Results presented at EHA showed:

• Patients were exposed to the drug for a median of 59.1 weeks (range, 3.7-84.1). Sixty-six patients could be evaluated for the drug’s efficacy.
• At a median follow-up of 15.5 months (range, 1.6-21.7), investigator-assessed ORR, including complete response (CR) and partial response (PR), was 74%. This included 24 CR, 50% PR, and 17% with stable disease.
• Responses were observed in all subtypes, with an ORR of 68% in extranodal, 84% in nodal, 75% in splenic and 50% in indeterminate subtypes. The CR rate was 36% for extranodal MZL, 20% for nodal, 8% for splenic, and 25% for indeterminate subtype.
• Median DOR and PFS were not reached. At 15 months, PFS was 68%; and the 12-month DOR was 81%.
  
  

Adverse events. Since the last round data cutoff, 2 patients in the study died from COVID-19 pneumonia and 1 patient who had pre-existing coronary artery disease died from a heart attack. Neither case was considered related to zanubrutinib.

Of the 66 patients who could be evaluated, 28 (41%) stopped treatments, including 20 due to disease progression, 1 who withdrew consent, and 3 who required prohibited medications. Four stopped treatment due to adverse events (AEs), including the 2 who had COVID-19 pneumonia, the patient with the heart attack, and 1 due to pyrexia attributed to disease transformation.

The most common (≥10%) treatment-emergent AEs reported were diarrhea (22%), bruising (21%), constipation (15%), pyrexia (13%), abdominal pain (12%), upper respiratory tract infection (12%), back pain (10%), and nausea (10%). Most AEs were grade 1 or 2.

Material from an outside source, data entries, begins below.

/-! ### The outcome of an issue check -/

/-- What the issue stage finds of a word: it goes, it waits, or it traps. -/
inductive Verdict where
  | go
  | wait (why : ParkWhy)
  | trap (c : Cause) (info : Word)
  /-- FP_TRAP, with the flags that are ORed all the same (R95) -/
  | fp (flags : BitVec 7)
  /-- a trap of PHASE after its wait, which leaves the earlier phase closed (R177) -/
  | phase (c : Cause) (info : Word)
  | stop (f : Fault)
  deriving DecidableEq, Repr

/-- The first verdict that is not go. -/
def Verdict.and (a : Verdict) (b : Verdict) : Verdict :=
  match a with
  | .go => b
  | _ => a

/-- A trap when a condition holds. -/
def trapIf (b : Bool) (c : Cause) (info : Word) : Verdict := if b then .trap c info else .go

/-- A wait when a condition holds. -/
def waitIf (b : Bool) (w : ParkWhy := .other) : Verdict := if b then .wait w else .go

/-- The trap of an ILL_MOD found at issue, with layout W of the word being judged. -/
def State.illMod (s : State) : Verdict :=
  .trap .illMod (layoutW s.me.word.1 s.me.word.2)

def State.illModIf (s : State) (b : Bool) : Verdict := if b then s.illMod else .go

/-- The executing context waits; its bundle has not executed. -/
def Ctx.parkFor (c : Ctx) (why : ParkWhy) (cyc : Nat) : Ctx :=
  match c.park with
  | some p => if p.why = why then c else { c with park := some ⟨why, cyc⟩ }
  | none => { c with park := some ⟨why, cyc⟩ }

/-- The open phase is closed, and stays so where a trap takes back what the bundle has begun (R177). -/
def Ctx.shut (c : Ctx) : Ctx :=
  let f (u : Undo) : Undo := { u with phase := none }
  { c with phase := none, undo := c.undo.map f, entry := c.entry.map f }

/-- What a verdict other than go leads to. -/
def State.settle (s : State) : Verdict → Host.Outcome State Fault Refusal
  | .go => .next s
  | .wait w => .next (s.modMe fun c => c.parkFor w s.cycle)
  | .trap c i => .next (s.takeTrap c i)
  | .fp f => .next (s.takeTrap .fpTrap (f.setWidth 64) f)
  | .phase c i => .next ((s.modMe Ctx.shut).takeTrap c i)
  | .stop f => .fault f

/-- A word's meaning: its issue check, then its effect. Within a bundle that the issue stage has
judged whole on the state before it, the check is not made again (R10, R246). -/
def State.guard (s : State) (v : Verdict) (k : State → State) : Host.Outcome State Fault Refusal :=
  if s.me.snap.isSome then .next (k s)
  else match v with
    | .go => .next (k s)
    | v => s.settle v

end Sys2Proof.Machine
end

Phase 2 Results in Mantle Cell Lymphoma From Study in China

Long-term data from a phase 2 study in China evaluating zanubrutinib in patients with relapsed/refractory mantle cell lymphoma (MCL) were presented Friday during the EHA2021 Virtual Congress. The 86 patients in the study had a median follow-up of 35.3 months, with data cut off in September 2020.²

Patients enrolled in 13 centers in China had a median age of 60.5 years, and 83.7% were considered intermediate-to-high risk based on the International Prognostic Index Score. Most patients had advanced MCL, with 90.7% having stage III or higher; 45.3% had bone marrow involvement and 70.9% had extranodal disease. The median prior lines of therapy was 2, and 52.3% had refractory disease.

Patients in the single-arm study were given 160 mg of zanubrutinib twice a day until disease progression or unacceptable toxicity. Responses were measured every 12 weeks until Week 96, and then every 24 weeks. Investigator assessed ORR rate, PR, DOR, PFS, overall survival (OS), and safety were assessed.

Results were as follows:

• With the median follow-up of 35.3 months, 45.4% of patients were on the study drug and 54.7% had stopped taking it, mostly due to disease progression (43%) or adverse events (9.3%).
• ORR was 83.7%, and 67 patients (77.9%) achieved CR. Median DOR was not reached; 57.3% of the responders were estimated to be event-free—no disease progression or death—at 30 months.
• Median PFS was 33.0 months, and responses were generally consistent across all subgroups analyzed, including the level of prior therapy and refractory status.

Adverse events. Consistent with earlier results, the most treatment-related AEs, which occurred in at least 20% of the patients, were decreased neutrophil count (46.5%), upper respiratory tract infection (38.4%), rash (36.0%), decreased white blood cell count (33.7%), and decreased platelet count (32.6%). Most of these events were grade 1 or 2. The most common grade 3 events were decreased neutrophil count (18.6%) and pneumonia (12.8%).

Most AEs were seen during the initial treatment stage with zanubrutinib, and very few events were reported during the latest follow-up period.

References

1. Opat S, Tedeschi A, Linton K, et al. Phase 2 study of zanubrutinib in patients with relapsed/refractory marginal zone lymphoma (MAGNOLIA). Presented at: EHA 2021 Virtual Congress. Abstract EP783.

2. Song Y, Zhou K, Zou D, et al. Zanubrutinib (ZANU) in patients with relapsed/refractory mantle cell lymphoma (MCL): long-term efficacy and safety results from a phase 2 study. Presented at: EHA 2021 Virtual Congress. Abstract EP789.